Menarik, Fakta Fast Fashion Punya Andil Besar

Ilustrasi fashion. (dok. Unsplash.com/@marcusloke)

Program Director for Sustainable Governance Strategic Kemitraan Dewi Rizki dan Runner Up Pertama Putri Indonesia Bengkulu 2022 Dinda Ayudita membagikan sejumlah fakta menarik mengenai limbah fesyen di balik produksi dan konsumsi industri fast fashion.

Merujuk pada UN Conference of Trade and Development (UNCTD) 2019, fesyen disebut sebagai industri paling berpolusi kedua di dunia, setelah industri perminyakan.
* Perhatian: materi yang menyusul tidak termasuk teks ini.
/-- A local member of a collective instance (R370, R374): the workgroup, packet or attached launch that arrives, its groups with
their operations, its source once read, the faulting address that pauses it, and the debug name of its command (R417). -/
structure CollMember where
  rank : Nat
  amerge : Bool
  image : BitVec 512
  ctx : Nat
  wg : Option Nat
  packet : Option (Nat × Nat)
  lid : Nat
  gids : List (Nat × Nat)
  data : Cap
  mismatch : Bool
  source : Option (List Byte)
  poison : List Nat
  done : Bool
  paused : Option Nat
  pc : Word
  seq : Word
  deriving DecidableEq, Repr

/-- A collective instance (R370): communicator name and TAG, members of this device, ranks of other devices, and the status
once it has started. -/
structure CollInst where
  live : Bool
  comm : DWord
  tag : Word
  members : List CollMember
  remote : List RemoteRank
  nmem : Nat
  epred : Bool
  status : Option Nat
  deriving DecidableEq, Repr

def CollInst.blank : CollInst := ⟨false, 0, 0, [], [], 0, false, none⟩

/-- A term stored for a round (R387). -/
structure Term where
  rank : Nat
  tag : Nat
  dest : Nat
  lag : Nat
  data : List Word
  deriving DecidableEq, Repr

/-- A request of this device's groups waiting at a meeting unit, the capability it goes through, where its answer goes, the
faulting address that pauses it, and whether a debugger's write has taken the place of its result (R433). -/
structure MeetWait where
  req : MeetReq
  cap : Cap
  gid : Nat
  dst : Nat
  pc : Word
  seq : Word
  copyTo : Cap
  copyOfs : Nat
  copyLen : Nat
  packet : Option (Nat × Nat)
  ctx : Nat
  ret : Nat
  held : Bool
  paused : Option Nat
  skip : Bool
  deriving DecidableEq, Repr

/-- What a meeting unit keeps beside the object's bytes (R387): open terms and accepted tags. -/
structure Meeting where
  live : Bool
  terms : List Term
  accepted : List (Nat × Nat)
  deriving DecidableEq, Repr

def Meeting.blank : Meeting := ⟨false, [], []⟩

/-- A quay port (R358 to R360): the number it expects, whether it has asked for that flit, the failed replays of it, and retrainings; the far
end's order class; the number of the next flit it sends, the flits that are not acknowledged, those (KIND and payload) that are not sent, and the
flit that the far end asked for last with the times it asked again. -/
structure Port where
  down : Bool
  expect : Nat
  asking : Bool
  failed : Nat
  retrains : Nat
  order : Nat
  next : Nat
  replay : List (BitVec 512)
  queue : List (Nat × BitVec 448)
  asked : Option Nat
  again : Nat
  deriving DecidableEq, Repr

/-- The device's advertisement flit: class 0 (R359). -/
def advert : Nat × BitVec 448 := (5, 0)

def Port.reset : Port := { down := false, expect := 0, asking := false, failed := 0, retrains := 0, order := 0, next := 0, replay := [], queue := [advert], asked := none, again := 0 }

/-- A queue pair of a host port (R364): error state and the rate it may send at, in 1/256 of the line. -/
structure QueuePair where
  error : Bool
  slow : Nat
  deriving DecidableEq, Repr

def QueuePair.fresh : QueuePair := ⟨false, 0⟩

/-- A registration-table entry (R365). -/
structure RegEntry where
  valid : Bool
  ctx : Nat
  cap : Cap
  deriving DecidableEq, Repr

def RegEntry.none : RegEntry := ⟨false, 0, Cap.null⟩

/-- A host-object table entry (R366). -/
structure HostObj where
  valid : Bool
  name : DWord
  port : Nat
  qp : Nat
  rkey : Word
  addr : Nat
  len : Nat
  deriving DecidableEq, Repr

def HostObj.none : HostObj := ⟨false, 0, 0, 0, 0, 0, 0⟩

/-- A health record (R441): corrected count of the window, consecutive windows over the threshold, uncorrectable count,
threshold, and whether the count of the window crossed it. -/
structure Health where
  corrected : Nat
  since : Nat
  windows : Nat
  uncorrectable : Nat
  threshold : Nat
  crossed : Bool
  deriving DecidableEq, Repr

def Health.reset : Health := ⟨0, 0, 0, 0, 1024, false⟩

/-- One core's part of a capsule (R424). -/
structure CoreSection where
  pcore : Nat
  lcore : Nat
  cycle : Nat
  cseqf : Nat
  dropped : Nat
  crumbs : List Crumb
  deriving DecidableEq, Repr

/-- An origin of a freeze (R420, R423). -/
structure Origin where
  pcore : Nat
  cause : Nat
  ctx : Nat
  cseq : Nat
  deriving DecidableEq, Repr

/-- What the device notes at a freeze, at the first origin (R423, R425): measurement digest, lifecycle code, warm resets so far, and the instance
number of each context. -/
structure FreezeNote where
  meas : BitVec 256
  lcs : Nat
  resets : Nat
  insts : List (Nat × Nat)
  deriving DecidableEq, Repr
Sepuluh persen dari emisi karbon yang memengaruhi krisis iklim dihasilkan dari industri fesyen.

Berikut lima fakta yang perlu digarisbawahi dan diketahui mengenai limbah fesyen, terutama bagi pengguna yang ingin menerapkan “diet” baju dan produk fesyen lain, dikutip melalui keterangan resmi pada Sabtu.

Fast fashion punya andil besar

“Karena harganya yang murah dan modelnya sedang tren, banyak anak muda yang tertarik untuk membeli pakaian dari merek-merek fast fashion tersebut,” ujar Dewi.

Dahulu rata-rata merek merilis dua koleksi, yaitu koleksi musim panas dan musim dingin. Namun, sekarang frekuensinya bisa jauh lebih tinggi. Ada merek global yang merilis hingga belasan koleksi per tahun. Bahkan, mengeluarkan hingga lebih dari 40 koleksi.

Memahami ancaman di balik fast fashion, Dinda sendiri selalu memilih model dan warna pakaian yang everlasting, misalnya blazer warna hitam yang bisa dipadankan dengan dalaman dan aksesori warna apa pun.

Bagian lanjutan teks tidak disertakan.